That added fame and popularity doesn’t come for free, it comes with the cost of the public learning the shady and wrong privacy practices you use. 

Let’s break it all down. 

The hell-storm started on March 24th, 2020 when Consumer Reports published a piece highlighting how Zoom’s old privacy policy stated that it had the legal right to collect and store user data and then to sell that data to advertisers to collect money. Merely as if Zoom didn’t think that was bad enough, their policy went on to state that it also had the right to collect and store “customer content” which included actual video recordings of meetings, messages, shared files, and more. 

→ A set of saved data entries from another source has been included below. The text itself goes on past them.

/-- RET logs the warning on an empty stack, and nothing on another. -/
theorem exec_ret_log {s t : State} (h : exec .ret s = .next t) :
    t.log = s.log ++ if s.stack = [] then [.emptyReturn] else [] := by
  obtain ⟨hs, rfl⟩ | ⟨w, hw, rfl⟩ := (exec_ret_next s t).1 h
  · simp [hs]
  · have hs : s.stack ≠ [] := fun hs => by simp [hs] at hw
    simp [hs]

/-- Settles O13: RET and the unknown instruction log, and the frame of every other instruction keeps the log. -/
theorem stepEmitsAtMostOneDiagnostic : Obligations.StepEmitsAtMostOneDiagnostic := by
  intro s t h
  obtain ⟨-, ⟨i, hd, h⟩ | ⟨r, hd, rfl⟩⟩ := step_eq_next h <;> rw [hd]
  · refine ⟨(exec_frame h).cfg, ?_⟩
    cases i with
    | ret => exact exec_ret_log (s := s.advance) h
    | _ => exact ((exec_frame h).log (by simp)).trans (List.append_nil _).symm
  · exact ⟨rfl, rfl⟩

/-! ### Who writes I, memory and the framebuffer -/

/-- Settles O34: LD_I's one write, and the frame of every other instruction. -/
theorem loadIndexIsTheOnlyWriterOfI : Obligations.LoadIndexIsTheOnlyWriterOfI := by
  refine ⟨fun nnn s => ⟨_, (exec_ldI_next ..).2 rfl, by simp [sameRegs, sameMem]⟩,
    fun i s t hi h => (exec_frame h).index hi, fun b0 b1 s t h => ?_⟩
  obtain rfl := Host.Outcome.next.inj h
  rfl

/-- A byte read depends on memory and FONT alone. -/
theorem State.memByte_congr {s t : State} (hm : t.mem = s.mem) (hc : t.cfg = s.cfg) (a : Nat) :
    t.memByte a = s.memByte a := by
  simp only [State.memByte, hm, hc]

/-- Settles O39: an instruction other than BCD and STM keeps memory and FONT, and so what is read. -/
theorem onlyBcdAndStmWriteMemory : Obligations.OnlyBcdAndStmWriteMemory := by
  intro s t h hbcd hstm a
  obtain ⟨-, ⟨i, hd, h⟩ | ⟨r, -, rfl⟩⟩ := step_eq_next h
  · rw [hd] at hbcd hstm
    have hmem : t.mem = s.mem := (exec_frame h).mem (fun x hi => hbcd x (hi ▸ rfl)) (fun x hi => hstm x (hi ▸ rfl))
    exact State.memByte_congr hmem (exec_frame h).cfg a
  · rfl

/-- The output is true when a completed step executed CLS or DRW. -/
theorem framebufferTouched_of_draws {s t : State} {i : Instr} (h : step s = .next t) (hf : s.fetchable)
    (hd : decode s.b0 s.b1 = .ok i) (hi : i = .cls ∨ ∃ x y n, i = .drw x y n) : framebufferTouched s = true := by
  obtain rfl | ⟨x, y, n, rfl⟩ := hi <;> simp [framebufferTouched, fetch_of_fetchable hf, hd, h]

/-- Settles O49: with the output false the step executed neither CLS nor DRW, and no other instruction writes the
framebuffer. -/
theorem untouchedFramebufferIsUnchanged : Obligations.UntouchedFramebufferIsUnchanged := by
  intro s t h hfalse
  obtain ⟨hf, ⟨i, hd, hexec⟩ | ⟨r, -, rfl⟩⟩ := step_eq_next h
  · have hi : ¬(i = .cls ∨ ∃ x y n, i = .drw x y n) := fun hi =>
      Bool.false_ne_true (hfalse.symm.trans (framebufferTouched_of_draws h hf hd hi))
    obtain ⟨hcls, hdrw⟩ := not_or.1 hi
    exact (exec_with_fb hcls (fun x y n hi => hdrw ⟨x, y, n, hi⟩) hexec).1
  · rfl

end Sys2Proof.Machine
end

section
/-! The outcomes of an instruction and of a step (60_exceptions.md): when it completes, when it faults and with what,
and that it is never refused. -/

That’s only the tip of the iceberg. Days later Electronic Frontier Foundation noted how hosts of a Zoom meeting can monitor the activity of all meeting participants, and even collect data from their device such as their OS, location data, and IP address.

The mothership came from a Vice report after they investigated the iOS Zoom app which revealed that the app “used too” share user data with Facebook. It did so without consent, without mention, and most striking of all, without even needing the user to have or be logged into a Facebook account. 

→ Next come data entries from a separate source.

-- ==== Sys2Proof/Machine/Copies.lean ====
section
/-! DEFINITION. Copies and cut maps: defining, passes, closing, binding, readback (chapter 2), and the withdrawal of SET PASS (R116). -/

namespace Sys2Proof.Machine

/-- A Plan Port request that carries a copy slot: a number outside 0 to 5 is refused before any other check (R26). -/
def State.onCopy (s : State) (slot : Byte) (f : CopySlot → State → State) : State :=
  s.request .plan fun s1 =>
    match slotOf slot with
    | none => s1.answer .plan .badArg []
    | some k => f k s1

/-! ## Defining a copy -/

/-- The step of a scale (R26). -/
def stepOf (k : Nat) : Nat := 1048576 / k

/-- The extent check of R29. -/
def extentFits (r : Relief) (ox oy w h sigma : Nat) : Bool :=
  decide (ox * 1024 + (w - 1) * sigma ≤ (r.mw - 1) * 1024)
    && decide (oy * 1024 + (h - 1) * sigma ≤ (r.mh - 1) * 1024)

/-- The record a taken DEFINE COPY fills, its tuning values brought into range (R26, R29, R30), the p and a kept for
roughing those of the pass it starts with (log 29). The cut map lists no
cell: every floor reads f0 when the copy leaves CLEARING (R31, log 11). -/
def definedCopy (a : CopyArgs) : Copy :=
  let limit := min Config.maxDepth a.limit.toNat
  { state := .clearing
    w := a.w.toNat
    h := a.h.toNat
    mapping := { ox := a.ox.toNat, oy := a.oy.toNat, sigma := stepOf a.k.toNat, k := a.k.toNat,
                 z0 := a.z0.toNat, limit := limit }
    f0 := min limit a.f0.toNat
    margin := min 31 a.margin.toNat
    tolerance := min 255 a.tolerance.toNat
    leaseTime := clampInto 100 60000 a.leaseTime.toNat
    waitHold := a.waitHold.toNat
    stopOnSpoil := flagOf a.stopOnSpoil
    pass := { kind := .finish, stepDown := 1, allowance := 0 }
    kept := { stepDown := 1, allowance := 0 }
    planClosed := false
    counters := Counters.zero
    floors := []
    queue := [] }

/-- Whether a tuning value was changed (R29). -/
def wasClamped (a : CopyArgs) (c : Copy) : Bool :=
  decide (c.mapping.limit ≠ a.limit.toNat) || decide (c.f0 ≠ a.f0.toNat) || decide (c.margin ≠ a.margin.toNat)
    || decide (c.tolerance ≠ a.tolerance.toNat) || decide (c.leaseTime ≠ a.leaseTime.toNat)

/-- The values a copy was defined with, as its record holds them, in DEFINE COPY's order (R29, R169; log 14). -/
def copyValues (c : Copy) : List Byte :=
  u16 c.mapping.ox ++ u16 c.mapping.oy ++ u16 c.w ++ u16 c.h ++ u16 c.mapping.k ++ u16 c.mapping.z0
    ++ u24 c.mapping.limit ++ u24 c.f0 ++ u8 c.margin ++ u16 c.tolerance ++ u16 c.leaseTime ++ u16 c.waitHold
    ++ flag c.stopOnSpoil

/-- DEFINE COPY (R28 to R30), its checks in order. The answer does not wait for the clear. R30 gives its items, but no
rule gives σ a width: the model sends it in two bytes (DEDUCED, log 13). -/
def execDefineCopy (a : CopyArgs) (s : State) : Result :=
  .next <| s.onCopy a.slot fun k s1 =>
    if s1.relief.defined = false then s1.answer .plan .badState []
    else if (s1.copy k).state ≠ .free then s1.answer .plan .badState []
    else if a.k.toNat < 256 ∨ 4096 < a.k.toNat ∨ a.w.toNat < 1 ∨ 2048 < a.w.toNat ∨ a.h.toNat < 1
        ∨ 2048 < a.h.toNat then s1.answer .plan .badArg []
    else if extentFits s1.relief a.ox.toNat a.oy.toNat a.w.toNat a.h.toNat (stepOf a.k.toNat) = false then
      s1.answer .plan .extent []
    else
      let c := definedCopy a
      (s1.setCopy k c).answer .plan (if wasClamped a c then .clamped else .ok)
        (u8 k.val ++ u16 c.mapping.sigma ++ copyValues c)

/-- CLEAR_COMPLETION (R31): the last cell of the cut map holds f0. A slot that is not CLEARING has no clear to end
(log 2). -/
def execClearCompletion (k : CopySlot) (s : State) : Result :=
  .next <|
    if (s.copy k).state = .clearing then
      (s.modifyCopy k fun c => { c with state := .ready }).latchPlan .clearDone
    else s

/-! ## Passes -/

/-- Whether no entry of a strip has been drawn: the read position lies at or before its first entry (R116). -/
def Spindle.undrawn (sp : Spindle) (key : StripKey) : Bool :=
  (sp.queue.take sp.readPos).all fun e => decide (e.key ≠ key)

/-- Whether SET PASS withdraws a strip (R34, R116): ISSUED, not under merge, nothing drawn. -/
def State.withdrawable (s : State) (k : CopySlot) (t : Strip) : Bool :=
  decide (t.state = .issued) && !t.underMerge &&
    match t.holder with
    | some n => (s.spindle n).undrawn (t.keyIn k)
    | none => false

/-- One strip withdrawn (R116): it leaves, stays in its place as PLANNED, and WITHDRAWN is latched on its holder's
port. -/
def State.withdraw (s : State) (k : CopySlot) (t : Strip) : State :=
  match t.holder with
  | some n => (s.leave k t true).latchSpindle n .withdrawn
  | none => s

/-- Every strip of a copy that SET PASS withdraws, withdrawn, with the work that follows (R116). The test is made on the
state the request found; the order in which the strips of one request leave is open and shows only in the departed list
of a holder that loses two (R139; log 7). -/
def State.withdrawAll (s : State) (k : CopySlot) : State :=
  let ts := (s.copy k).queue.filter (s.withdrawable k)
  if ts = [] then s
  else
    ((permute (Config.handOnOrder s.choices) ts).foldl (fun (a : State) t => a.withdraw k t)
      { s with choices := s.choices + 1 }).handOn
        (s.leavingChores k (ts.any fun t => s.computes (t.keyIn k)))

/-- The copy after a SET PASS that is taken: the kind, p and a it carries are written into the record, whatever the kind
(R34); a FINISH keeps the p and a of roughing, and a later ROUGH finds them as they were and writes its own (R58). Both
rules hold of a record that has the two side by side (DEDUCED, log 29). -/
def Copy.setPass (c : Copy) (pass : Pass) : Copy :=
  { c with
    pass := pass
    kept := match pass.kind with
      | .rough => { stepDown := pass.stepDown, allowance := pass.allowance }
      | .finish => c.kept }

/-- SET PASS (R34, R58): the slot, then the state, then the kind (log 12). "The values now held" that its answer carries
are sent as kind, p and a, without the slot (DEDUCED, log 14). -/
def execSetPass (slot kind : Byte) (stepDown allowance : Word) (s : State) : Result :=
  .next <| s.onCopy slot fun k s1 =>
    let st := (s1.copy k).state
    if st ≠ .ready ∧ st ≠ .paused then s1.answer .plan .badState []
    else
      match kindOf kind with
      | none => s1.answer .plan .badArg []
      | some kd =>
        let pass : Pass := { kind := kd, stepDown := clampInto 1 4095 stepDown.toNat,
                             allowance := min 4095 allowance.toNat }
        let changed := decide (pass.stepDown ≠ stepDown.toNat) || decide (pass.allowance ≠ allowance.toNat)
        let s2 := (s1.modifyCopy k fun c => c.setPass pass).answer .plan
          (if changed then .clamped else .ok)
          (passKindBytes kd ++ u16 pass.stepDown ++ u16 pass.allowance)
        if st = .paused then s2.withdrawAll k else s2

/-- START PASS (R36). -/
def execStartPass (slot : Byte) (s : State) : Result :=
  .next <| s.onCopy slot fun k s1 =>
    let c := s1.copy k
    if c.state ≠ .ready then s1.answer .plan .badState []
    else if c.queue = [] then s1.answer .plan .empty []
    else (s1.modifyCopy k fun c => { c with state := .cutting }).answer .plan .ok []

/-- PAUSE COPY (R37). -/
def execPauseCopy (slot : Byte) (s : State) : Result :=
  .next <| s.onCopy slot fun k s1 =>
    if (s1.copy k).state ≠ .cutting then s1.answer .plan .badState []
    else (s1.modifyCopy k fun c => { c with state := .paused }).answer .plan .ok []

/-- RESUME COPY (R38). -/
def execResumeCopy (slot : Byte) (s : State) : Result :=
  .next <| s.onCopy slot fun k s1 =>
    let c := s1.copy k
    if c.state ≠ .paused then s1.answer .plan .badState []
    else if c.planClosed = true ∧ c.queue = [] then (s1.completePass k).answer .plan .ok []
    else
      let s2 := (s1.modifyCopy k fun c => { c with state := .cutting }).answer .plan .ok []
      s2.handOn ((s2.boundTo k).map Chore.evaluate)

/-! ## Closing a copy -/

/-- Whether a merge into the copy's cut map is in flight (R39). -/
def State.mergesInto (s : State) (k : CopySlot) : Bool :=
  s.spindles.toList.any fun sp =>
    match sp.merge with
    | some m => decide (m.key.copy = k)
    | none => false

/-- What a spindle loses when copy k is freed beside its strips: the binding (R40), the departed entries (R139). -/
def Spindle.forgetCopy (k : CopySlot) (sp : Spindle) : Spindle :=
  { sp with
    bound := if sp.bound = some k then none else sp.bound
    departed := sp.departed.filter fun d => decide (d.key.copy ≠ k) }

/-- The copy freed (R40): each FENCED strip leaves, every strip is discarded, the spindles forget the copy. -/
def State.freeCopy (s : State) (k : CopySlot) : State :=
  let held := (s.copy k).queue.filter fun t => decide (t.state ≠ .planned)
  let s1 := held.foldl (fun s t => s.leave k t false) s
  { s1.setCopy k Copy.free with spindles := s1.spindles.map (Spindle.forgetCopy k) }

/-- CLOSE COPY (R39, R40, R32): a computation abandoned by it leaves a grant test (R109). -/
def execCloseCopy (slot : Byte) (s : State) : Result :=
  .next <| s.onCopy slot fun k s1 =>
    let c := s1.copy k
    if c.state = .free then s1.answer .plan .badState []
    else if c.queue.any (fun t => decide (t.state = .issued)) || s1.mergesInto k then s1.answer .plan .held []
    else
      let abandoned := c.queue.any fun t => decide (t.state ≠ .planned) && s1.computes (t.keyIn k)
      let s2 := (s1.freeCopy k).answer .plan .ok []
      if abandoned then s2.grantTest else s2

/-! ## Binding -/

/-- BIND SPINDLE (R41), its checks in order. -/
def execBindSpindle (spindle slot : Byte) (s : State) : Result :=
  .next <| s.request .plan fun s1 =>
    match spindleOf spindle, slotOf slot with
    | some n, some k =>
      if (s1.copy k).state = .free ∨ (s1.copy k).state = .clearing then s1.answer .plan .badState []
      else if s1.issuedStrips n ≠ [] then s1.answer .plan .badState []
      else (s1.modifySpindle n fun sp => { sp with bound := some k }).answer .plan .ok []
    | _, _ => s1.answer .plan .badArg []

/-- The ISSUED strips of a spindle fenced by UNBIND SPINDLE (R42, R127). -/
def State.fenceForUnbind (s : State) (n : SpindleId) : State :=
  let hs := s.issuedStrips n
  if hs = [] then s else ((s.fenceAll n hs).latchSpindle n .fenced).latchPlan .fenced

/-- UNBIND SPINDLE (R42). -/
def execUnbindSpindle (spindle : Byte) (s : State) : Result :=
  .next <| s.request .plan fun s1 =>
    match spindleOf spindle with
    | none => s1.answer .plan .badArg []
    | some n =>
      ((s1.fenceForUnbind n).modifySpindle n fun sp => { sp with bound := none }).answer .plan .ok []

/-! ## Readback -/

/-- READ FLOORS (R44), its checks in order. -/
def execReadFloors (slot : Byte) (cy c0 : Word) (count : Byte) (s : State) : Result :=
  .next <| s.onCopy slot fun k s1 =>
    let c := s1.copy k
    if c.state = .free ∨ c.state = .clearing then s1.answer .plan .badState []
    else if c.h ≤ cy.toNat ∨ count.toNat < 1 ∨ 64 < count.toNat ∨ c.w < c0.toNat + count.toNat then
      s1.answer .plan .badArg []
    else
      s1.answer .plan .ok ((List.range' c0.toNat count.toNat).flatMap fun cx => u24 (c.floor cx cy.toNat))

/-- The six counters (R43). -/
def counterBytes (c : Counters) : List Byte :=
  u16 c.spoil ++ u16 c.overcut ++ u16 c.stale ++ u16 c.stuck ++ u16 c.clamped ++ u16 c.held

/-- A set of spindles: bit n - 1 set for spindle n (R168). -/
def spindleSet (ns : List SpindleId) : List Byte := u8 ((ns.map fun n => 2 ^ n.val).sum)

/-- A copy record as READ COPY shows it: of a FREE slot only the state has meaning, everything else reads 0 (R26,
R45). -/
def Copy.shown (c : Copy) : Copy := if c.state = .free then Copy.free else c

/-- The numbers of PLANNED, ISSUED and FENCED strips of a copy, as READ COPY and READ STRIP show them (R45, R66, R168). -/
def Copy.countItems (c : Copy) : List Byte := u16 (c.count .planned) ++ u16 (c.count .issued) ++ u16 (c.count .fenced)

/-- The items of a READ COPY answer (R45): the state, the fields of R26 in the order of its table, the counters, the
strip counts, the bound spindles. Their order and σ's two bytes are the model's reading (DEDUCED, log 13, log 14). -/
def State.copyItems (s : State) (k : CopySlot) : List Byte :=
  let c := (s.copy k).shown
  copyStateBytes c.state
    ++ u16 c.mapping.ox ++ u16 c.mapping.oy ++ u16 c.w ++ u16 c.h ++ u16 c.mapping.k ++ u16 c.mapping.sigma
    ++ u16 c.mapping.z0 ++ u24 c.mapping.limit ++ u24 c.f0 ++ u8 c.margin ++ u16 c.tolerance ++ u16 c.leaseTime
    ++ u16 c.waitHold ++ flag c.stopOnSpoil ++ passKindBytes c.pass.kind ++ u16 c.pass.stepDown
    ++ u16 c.pass.allowance ++ flag c.planClosed ++ counterBytes c.counters
    ++ c.countItems ++ spindleSet (if c.state = .free then [] else s.boundTo k)

/-- READ COPY (R45): a set zero flag zeroes the counters of a slot in use after they are read. -/
def execReadCopy (slot zero : Byte) (s : State) : Result :=
  .next <| s.onCopy slot fun k s1 =>
    let items := s1.copyItems k
    let s2 := if flagOf zero = true ∧ (s1.copy k).state ≠ .free then
        s1.modifyCopy k fun c => { c with counters := Counters.zero }
      else s1
    s2.answer .plan .ok items

end Sys2Proof.Machine
end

Less than 24 hours after the Vice report, Zoom pushed an app update which it says fixed the “bug.” Factual evidence that it did is nonexistent. 

Facebook’s privacy record is a book within itself, but this specific case revealed a major breach of privacy and a principal contradiction to Zoom’s own “privacy values.”

Likewise, the Zoom-Facebook relation also caused a massive rise of spam and fake Zoom domains to spur across the internet attempting to use the controversy as a means to collect money and user data.

On March 29th, 5 days after the first sign that something was off, Zoom spoke out. In an update to its privacy policy posted on its website, Zoom says that “privacy is an extremely important topic, and we want you to know that at Zoom, we take it very seriously.”

Filtering through that garbage, Zoom says that it does not sell your data, that it does not record meetings, and that it only collects data that is needed to provide you services.

A day later, Zoom’s CEO posted a link on Twitter to the companies privacy policy where it was just more nonsense and hypocritical statements.

I’ll be honest, if that was the end of the story and Zoom updated their privacy policy, I’d be satisfied. Yet literally 3 hours later, it’s revealed that Zoom was being investigated by the office of New York Attorney General, Letitia James. 

The AG’s office sent a letter to Zoom asking if the company had put any measures in place to take on the increased traffic and load on its network to protect users and detect hackers. As stated by The New York Times

“The New York attorney general’s office is “concerned that Zoom’s existing security practices might not be sufficient to adapt to the recent and sudden surge in both the volume and sensitivity of data being passed through its network,” the letter said. “While Zoom has remediated specific reported security vulnerabilities, we would like to understand whether Zoom has undertaken a broader review of its security practices.”

There’s more.

The same day independent security researchers who were looking into Zoom’s Windows and macOS software revealed that the Windows app was leaking username and passwords of users directly to cyber-criminals.

The macOS story is a little less extreme only revealing that Zoom’s .dmg installer did not ask for user consent to be installed onto the Mac leaving a wide-open door for hackers to use RAT or remote access tool to gain unauthorized ways into the Mac. 

Zoom has been caught implementing every possible security loophole and threat within its software. There is nothing the company hasn’t done that doesn’t undermine the value of user privacy. Put it no other way, it has broken common sense cyber and privacy protocols.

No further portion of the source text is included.